Повести и рассказы - Халфина Мария Леонтьевна
Шрифт:
Интервал:
Закладка:
А родной его дом стоит перед нами большой, теплый, на каменном фундаменте, под железной крышей… Окошки светятся, очень, видать, там за ними тепло… и спокойно. Подняла я с крыльца рюкзак, плюнула на ступеньку, и мы пошли… Привела я его в пустую свою комнатушку, у меня все уже было в дорогу упаковано, зажгла свет — матерь божия! Весь-то он в крови, в грязи, мокрый весь, трясется, глаза белые, беспамятные. Распаковала я аптечку свою, всыпала в стакан три сонных порошка, дала ему выпить.

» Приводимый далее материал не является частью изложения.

/-- Pop returns the oldest bytes, removes them and keeps the ring's invariants (41_ring_buffer.md R101, R103, R105). -/
theorem Engine.pop_spec {e : Engine} (h : e.RingInv) (n : Nat) :
    (e.pop n).RingInv ∧ (e.pop n).occ = e.occ - n ∧ e.popBytes n = e.contents.take n ∧
      (e.pop n).contents = e.contents.drop n := by
  obtain ⟨hle, hwp, hfull⟩ := Engine.occ_spec h
  obtain ⟨hw, hr, hf, hm⟩ := h
  have hinv : (e.pop n).RingInv := by
    refine ⟨hw, Memory.mod_capacity_lt _, ?_, hm⟩
    simp only [Engine.pop]
    split
    · simp
    · rename_i hc
      intro hft
      rw [show min n e.occ = 0 by omega, Nat.add_zero, Nat.mod_eq_of_lt hr]
      exact hf hft
  have hocc : (e.pop n).occ = e.occ - n := by
    have hocc' := Engine.occ_spec hinv
    have e1 : (e.pop n).rp = (e.rp + min n e.occ) % Config.ringCapacity := rfl
    have e2 : (e.pop n).wp = e.wp := rfl
    have e3 : (e.pop n).full = if 0 < min n e.occ then false else e.full := rfl
    rw [e1, e2, e3] at hocc'
    obtain ⟨b1, b2, b3⟩ := hocc'
    rw [hwp] at b2
    by_cases hc : 0 < min n e.occ
    · rw [if_pos hc] at b3
      simp only [Bool.false_eq_true, iff_false] at b3
      simp only [Config.ringCapacity] at *
      omega
    · rw [if_neg hc, ← hfull] at b3
      simp only [Config.ringCapacity] at *
      omega
  have hbytes : e.popBytes n = e.contents.take n := by
    unfold Engine.popBytes Engine.contents
    rcases Nat.le_total n e.occ with hn | hn
    · obtain ⟨j, hj⟩ := Nat.exists_eq_add_of_le hn
      rw [Nat.min_eq_left hn, hj, Memory.readRun_add, List.take_left' (by simp)]
    · rw [Nat.min_eq_right hn, List.take_of_length_le (by simpa using hn)]
  refine ⟨hinv, hocc, hbytes, ?_⟩
  unfold Engine.contents
  rw [hocc]
  have hpos : ((e.rp + min n e.occ) % Config.ringCapacity) % Config.ringCapacity = (e.rp + min n e.occ) % Config.ringCapacity := Nat.mod_mod _ _
  have : (e.pop n).ring.readRun (e.pop n).rp (e.occ - n) = e.ring.readRun (e.rp + min n e.occ) (e.occ - n) :=
    Memory.readRun_congr _ hpos _
  rw [this]
  rcases Nat.le_total n e.occ with hn | hn
  · obtain ⟨j, hj⟩ := Nat.exists_eq_add_of_le hn
    rw [Nat.min_eq_left hn, hj, Nat.add_sub_cancel_left, Memory.readRun_add, List.drop_left' (by simp)]
  · rw [Nat.sub_eq_zero_of_le hn, List.drop_eq_nil_of_le (by simpa using hn)]
    rfl

/-- Flush empties the ring and keeps its invariants (41_ring_buffer.md R104). -/
theorem Engine.flush_spec {e : Engine} (hm : e.ring.wf) : e.flush.RingInv ∧ e.flush.occ = 0 ∧ e.flush.contents = [] := by
  refine ⟨⟨Nat.mod_lt 0 (by decide), Nat.mod_lt 0 (by decide), by simp [Engine.flush], hm⟩, by simp [Engine.occ, Engine.flush], ?_⟩
  rw [List.eq_nil_iff_length_eq_zero]
  simp [Engine.occ, Engine.flush]

/-! ### The clamp -/

/-- Of two rates the lower is kept while `v` lies below their middle (43_streaming.md R118). -/
theorem nearerRate_below (v b r : Word) (hbr : b < r) (h : 2 * v.toNat < b.toNat + r.toNat) : nearerRate v b r = b := by
  have hlt : b.toNat < r.toNat := hbr
  unfold nearerRate rateDistance
  rw [if_neg (by omega), if_neg (by omega)]

/-- From the middle on the higher is taken: "if two elements of RATES are equally near v, the larger" (43_streaming.md R118). -/
theorem nearerRate_above (v b r : Word) (hbr : b < r) (h : b.toNat + r.toNat ≤ 2 * v.toNat) : nearerRate v b r = r := by
  have hlt : b.toNat < r.toNat := hbr
  unfold nearerRate rateDistance
  split
  · rfl
  · rw [if_pos ⟨by omega, hbr⟩]

/-- The fold of the clamp written out (unfolding the clamp where the kernel would have to compare rates is slow: cite this). -/
theorem clampRate_eq (v : Word) :
    clampRate v = [8820, 11025, 14700, 17640, 22050, 29400, 44100].foldl (nearerRate v) 7350 := by
  have fold : ∀ f : Word → Word → Word, Config.rates.foldl f (Config.rates.headD Config.rateReset) =
      [8820, 11025, 14700, 17640, 22050, 29400, 44100].foldl f (f 7350 7350) := fun _ => rfl
  have first : nearerRate v 7350 7350 = 7350 := by unfold nearerRate; simp
  rw [clampRate, fold, first]

/-- The conditions of an operation as the rules write them (60_exceptions.md R148). -/
theorem conditionIf_decide (p : Prop) [Decidable p] (c : Condition) : conditionIf (decide p) c = if p then [c] else [] := by
  by_cases h : p <;> simp [conditionIf, h]

theorem Condition.code_ne_none (c : Condition) : c.code ≠ noConditionCode := by cases c <;> decide

/-- An operation is recorded under code 0 exactly where it met no condition (60_exceptions.md R148). -/
theorem Output.noConditionCode_mem_codes (o : Output) : noConditionCode ∈ o.codes ↔ o.conditions = [] := by
  unfold Output.codes
  cases o.conditions with
  | nil => simp [conditionCodes]
  | cons c cs => simpa [conditionCodes] using ⟨c.code_ne_none.symm, fun d _ => d.code_ne_none⟩

/-! ### Register fields and the codec window -/

@[simp] theorem two_pow_registerWidth : 2 ^ Config.registerWidth = 4294967296 := rfl

@[simp] theorem two_pow_thresholdWidth : 2 ^ Config.thresholdWidth = 32768 := rfl

@[simp] theorem two_pow_codecAddressWidth : 2 ^ Config.codecAddressWidth = 8 := rfl

theorem toNat_thresholdField (v : Word) : (thresholdField v).toNat = v.toNat % 2 ^ 15 := by simp [thresholdField]

theorem toNat_codecAddressField (v : Word) : (codecAddressField v).toNat = v.toNat % 8 := by simp [codecAddressField]

theorem toNat_zext32 {w : Nat} (v : BitVec w) (h : w ≤ Config.registerWidth) : (zext32 v).toNat = v.toNat := by
  rw [zext32, BitVec.toNat_setWidth, Nat.mod_eq_of_lt (Nat.lt_of_lt_of_le v.isLt (Nat.pow_le_pow_right (by decide) h))]

/-- Index 7 reads the rate (10_state.md R30). -/
theorem Engine.codecData_format {e : Engine} (h : e.caddr = 7) : e.codecData = e.rate := by
  unfold Engine.codecData
  rw [dif_neg (by rw [h]; decide)]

Обмыла, обтерла, насколько возможно, стащила с него все мокрое, постелила ему на полу. Потом растопила плиту пожарче, сушу его одежонку мокрую. Ладно, думаю, свезу его завтра в город попутно, сдам в психолечебницу. Должны принять, хоть и алкоголик, а все же не в себе человек. Стала документы его искать, а документы в кармашке в рюкзаке, целая пачка в грязной тряпке завернута: и паспорт, и военный билет, и трудовая книжка — все как положено. А кроме того, три орденских удостоверения на имя фронтовика, лейтенанта — Третьякова Матвея Егоровича. А орденов нету, я весь рюкзак перерыла, в карманах посмотрела — нету.
Утром растолкала его, кое-как подняла, смотреть на него совсем страшно стало. Весь опух, почернел, по разбитому лицу какая-то щетина серая проросла. Что скажу ему, он понимает, слушается, а сам ничего не соображает, сидит, смотрит в угол, не мигая, словно прислушивается к чему-то.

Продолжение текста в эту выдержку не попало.